Ever since the topic of stimulus tapering was aired in June, the Fed has hastened to clarify its message: We’ll taper if and only if the data argues for tapering. Generally unimpressed with the U.S. recovery since then, the tough talk on tapering has noticeably cooled.
The gradual reduction of the Fed’s bond-buying program is not the only stimulus-slowing measure that the Fed may expect to put on extended hold. Interest-rate increases, which the Fed has stated could begin once unemployment reaches the threshold of 6.5%, will be contingent on other factors as well. “Additional measures of labor market conditions, indicators of inflation pressures and inflation expectations, and readings on financial developments,” the Fed has stated, could also play critical roles in determining the course of future Fed policy.
Consensus gives way to uncertainty
With its emphasis on contingency at both its mid-September and late-October meetings, the Fed has destabilized the market’s ability to form consensus policy expectations and turned the market back on what the data can tell us about how the economy is doing. In our view, this makes for a continuing regime of rate volatility driven by real-time economic releases.

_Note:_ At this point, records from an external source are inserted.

-- ==== Sys2Proof/Laws/Memory.lean ====
section
/-! SUPPORT. The bytes of the HBM: a read after a write, and that every operation over memory keeps the canonical form. -/

namespace Sys2Proof.Machine

/-! ## Bytes -/

theorem Memory.wf_nil : Memory.wf [] = true := rfl

theorem Memory.wf_foldl {α : Type} (f : Memory → α → Memory) (hf : ∀ m a, Memory.wf m = true → Memory.wf (f m a) = true) (l : List α)
    (m : Memory) (h : Memory.wf m = true) : Memory.wf (l.foldl f m) = true := by
  induction l generalizing m with
  | nil => exact h
  | cons a r ih => exact ih _ (hf m a h)

theorem Memory.wf_writeBytes {m : Memory} (h : Memory.wf m = true) (pc off : Nat) (l : List Nat) :
    Memory.wf (writeBytes m pc off l) = true := Memory.wf_foldl _ (fun _ _ h => Tab.wf_put _ _ h) _ _ h

theorem Memory.wf_zeroBytes {m : Memory} (h : Memory.wf m = true) (pc off n : Nat) : Memory.wf (zeroBytes m pc off n) = true :=
  Tab.wf_filter _ h

/-- A byte outside a write reads as before. -/
theorem Tab.get_writeBytes_other (m : Memory) (pc off : Nat) (l : List Nat) (a : Nat) (h : ∀ i < l.length, a ≠ hbmAddr pc (off + i)) :
    Tab.get zeroByte (writeBytes m pc off l) a = Tab.get zeroByte m a := by
  unfold writeBytes
  have key : ∀ (k : List (Nat × Nat)) (m : Memory), (∀ p ∈ k, a ≠ hbmAddr pc (off + p.2)) →
      Tab.get zeroByte (k.foldl (fun m p => Tab.put zeroByte m (hbmAddr pc (off + p.2)) (BitVec.ofNat 8 p.1)) m) a =
        Tab.get zeroByte m a := by
    intro k
    induction k with
    | nil => intro m _; rfl
    | cons p r ih =>
      intro m hp
      rw [List.foldl_cons, ih _ fun q hq => hp q (List.mem_cons_of_mem _ hq), Tab.get_put_other _ _ (hp p List.mem_cons_self)]
  apply key
  intro p hp
  have := List.mem_zipIdx hp
  exact h p.2 (by omega)

/-! ## The operations -/

/-- The memory part of an operation on memory and device. -/
theorem wf_hbm_foldl {α : Type} (f : HbmDev → α → HbmDev) (hf : ∀ x a, Memory.wf x.1 = true → Memory.wf (f x a).1 = true) (l : List α)
    (x : HbmDev) (h : Memory.wf x.1 = true) : Memory.wf (l.foldl f x).1 = true := by
  induction l generalizing x with
  | nil => exact h
  | cons a r ih => exact ih _ (hf x a h)

/-- The same from memory and device apart. -/
theorem wf_hbm_foldl_pair {α : Type} (f : HbmDev → α → HbmDev) (hf : ∀ x a, Memory.wf x.1 = true → Memory.wf (f x a).1 = true)
    (l : List α) (m : Memory) (d : Dev) (h : Memory.wf m = true) : Memory.wf (l.foldl f (m, d)).1 = true :=
  wf_hbm_foldl f hf l (m, d) h

theorem wf_flipGranule {x : HbmDev} (h : Memory.wf x.1 = true) (pc off flips : Nat) : Memory.wf (flipGranule x pc off flips).1 = true := by
  unfold flipGranule
  split
  · exact h
  · exact Memory.wf_writeBytes h _ _ _

theorem wf_drainWrite {x : HbmDev} (h : Memory.wf x.1 = true) (pc : Nat) (w : Nat × List Nat) :
    Memory.wf (drainWrite x pc w).1 = true := by
  unfold drainWrite
  refine wf_hbm_foldl _ (fun x g h => ?_) _ _ h
  dsimp only
  have hm (l : List (Nat × Nat)) (m : Memory) (hm : Memory.wf m = true) :
      Memory.wf (l.foldl (fun m p => writeBytes m pc (w.1 + p.2) [p.1]) m) = true :=
    Memory.wf_foldl _ (fun _ _ h => Memory.wf_writeBytes h _ _ _) _ _ hm
  split
  · exact h
  · split
    · exact Memory.wf_writeBytes h _ _ _
    · split
      · exact hm _ _ (Memory.wf_writeBytes h _ _ _)
      · exact hm _ _ (Memory.wf_writeBytes h _ _ _)
      · split <;> exact hm _ _ (Memory.wf_writeBytes h _ _ _)

theorem wf_drainWrite_pair {m : Memory} (h : Memory.wf m = true) (d : Dev) (pc : Nat) (w : Nat × List Nat) :
    Memory.wf (drainWrite (m, d) pc w).1 = true := by
  have := @wf_drainWrite (m, d)
  exact this h pc w

theorem wf_drainTo (n pc f : Nat) {x : HbmDev} (h : Memory.wf x.1 = true) : Memory.wf (drainTo n pc f x).1 = true := by
  induction f generalizing x with
  | zero => exact h
  | succ f ih =>
    unfold drainTo
    split
    · exact h
    · split
      · exact h
      · apply ih
        apply wf_drainWrite_pair h

theorem wf_drainSector {x : HbmDev} (h : Memory.wf x.1 = true) (pc sector : Nat) : Memory.wf (drainSector x pc sector).1 = true := by
  unfold drainSector
  apply wf_hbm_foldl_pair _ (fun _ _ h => wf_drainWrite h _ _)
  exact h

theorem wf_readSector {x : HbmDev} (h : Memory.wf x.1 = true) (pc sector crew : Nat) :
    Memory.wf (readSector x pc sector crew).1 = true := by
  have hc {x : HbmDev} (h : Memory.wf x.1 = true) (off : Nat) : Memory.wf (readSector.readCells pc sector crew x off).1 = true := by
    unfold readSector.readCells
    dsimp only
    split
    · exact h
    · split <;> exact h
  unfold readSector
  dsimp only
  split
  · split
    · exact h
    · exact hc (wf_drainSector h _ _) _
  · exact hc h _

theorem wf_queueWrite {x : HbmDev} (h : Memory.wf x.1 = true) (pc : Nat) (w : Nat × List Nat) :
    Memory.wf (queueWrite x pc w).1 = true := wf_drainTo 63 pc 64 h

theorem wf_serve {x : HbmDev} (h : Memory.wf x.1 = true) (pc : Nat) (r : MemReq) : Memory.wf (serve x pc r).1 = true := by
  unfold serve
  split
  · exact h
  · have hf := wf_flipGranule (wf_flipGranule h pc (r.addr / 32 * 32) (r.flips % 2 ^ 144)) pc (r.addr / 32 * 32 + 16)
      (r.flips / 2 ^ 144 % 2 ^ 144)
    dsimp only
    split
    · exact wf_hbm_foldl _ (fun _ _ h => wf_queueWrite h _ _) _ _ hf
    · generalize flipGranule (flipGranule x pc (r.addr / 32 * 32) (r.flips % 2 ^ 144)) pc (r.addr / 32 * 32 + 16)
        (r.flips / 2 ^ 144 % 2 ^ 144) = y at hf ⊢
      apply @wf_readSector (y.1, _)
      exact hf

theorem wf_accept {x : HbmDev} (h : Memory.wf x.1 = true) (pc : Nat) (r : MemReq) : Memory.wf (accept x pc r).1 = true := by
  unfold accept
  split
  · exact wf_serve h _ _
  · exact h
  · exact h

theorem wf_thawPc {x : HbmDev} (h : Memory.wf x.1 = true) (pc : Nat) : Memory.wf (thawPc x pc).1 = true := by
  unfold thawPc
  split
  · exact h
  · apply wf_hbm_foldl_pair _ (fun _ _ h => wf_accept h _ _)
    exact h

theorem wf_thawPc_pair {m : Memory} (h : Memory.wf m = true) (d : Dev) (pc : Nat) : Memory.wf (thawPc (m, d) pc).1 = true := by
  have := @wf_thawPc (m, d)
  exact this h pc

theorem wf_thawWrite {x : HbmDev} (h : Memory.wf x.1 = true) (fn value : Nat) : Memory.wf (thawWrite x fn value).1 = true := by
  unfold thawWrite
  dsimp only
  split
  · split
    · apply wf_thawPc_pair h
    · exact h
  · exact h

theorem wf_scrubGranule {x : HbmDev} (h : Memory.wf x.1 = true) (pc off : Nat) : Memory.wf (scrubGranule x pc off).1 = true := by
  unfold scrubGranule
  dsimp only
  split
  · exact h
  · exact Memory.wf_writeBytes h _ _ _
  · exact h

theorem wf_enterMem {x : HbmDev} (h : Memory.wf x.1 = true) (mask : Nat) : Memory.wf (enterMem mask x).1 = true := by
  unfold enterMem
  dsimp only
  split
  · rfl
  · exact h

theorem wf_zeroFill {x : HbmDev} (h : Memory.wf x.1 = true) (old : Dev) : Memory.wf (zeroFill old x).1 = true := by
  unfold zeroFill
  exact Tab.wf_filter _ h

end Sys2Proof.Machine
end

Misreading labor participation a rising problem for policymakers
The Fed and market observers, of course, may read the data differently, which makes it doubly hard to know when and how quickly policy may change. Reading between the lines of Fed statements, we believe the Fed may be interpreting U.S. employment data in such a way that it will be inclined to keep policy highly accommodative for longer. According to our analysis of labor-related data, however, we think the Fed could reverse its rate policy more quickly than it suggests. In particular, we read the data on labor participation — which is intimately tied to the unemployment rate and GDP growth — as the potential catalyst for a wage-inflation surprise that could lead to a rapid tightening of policy ahead of the Fed’s current guidance.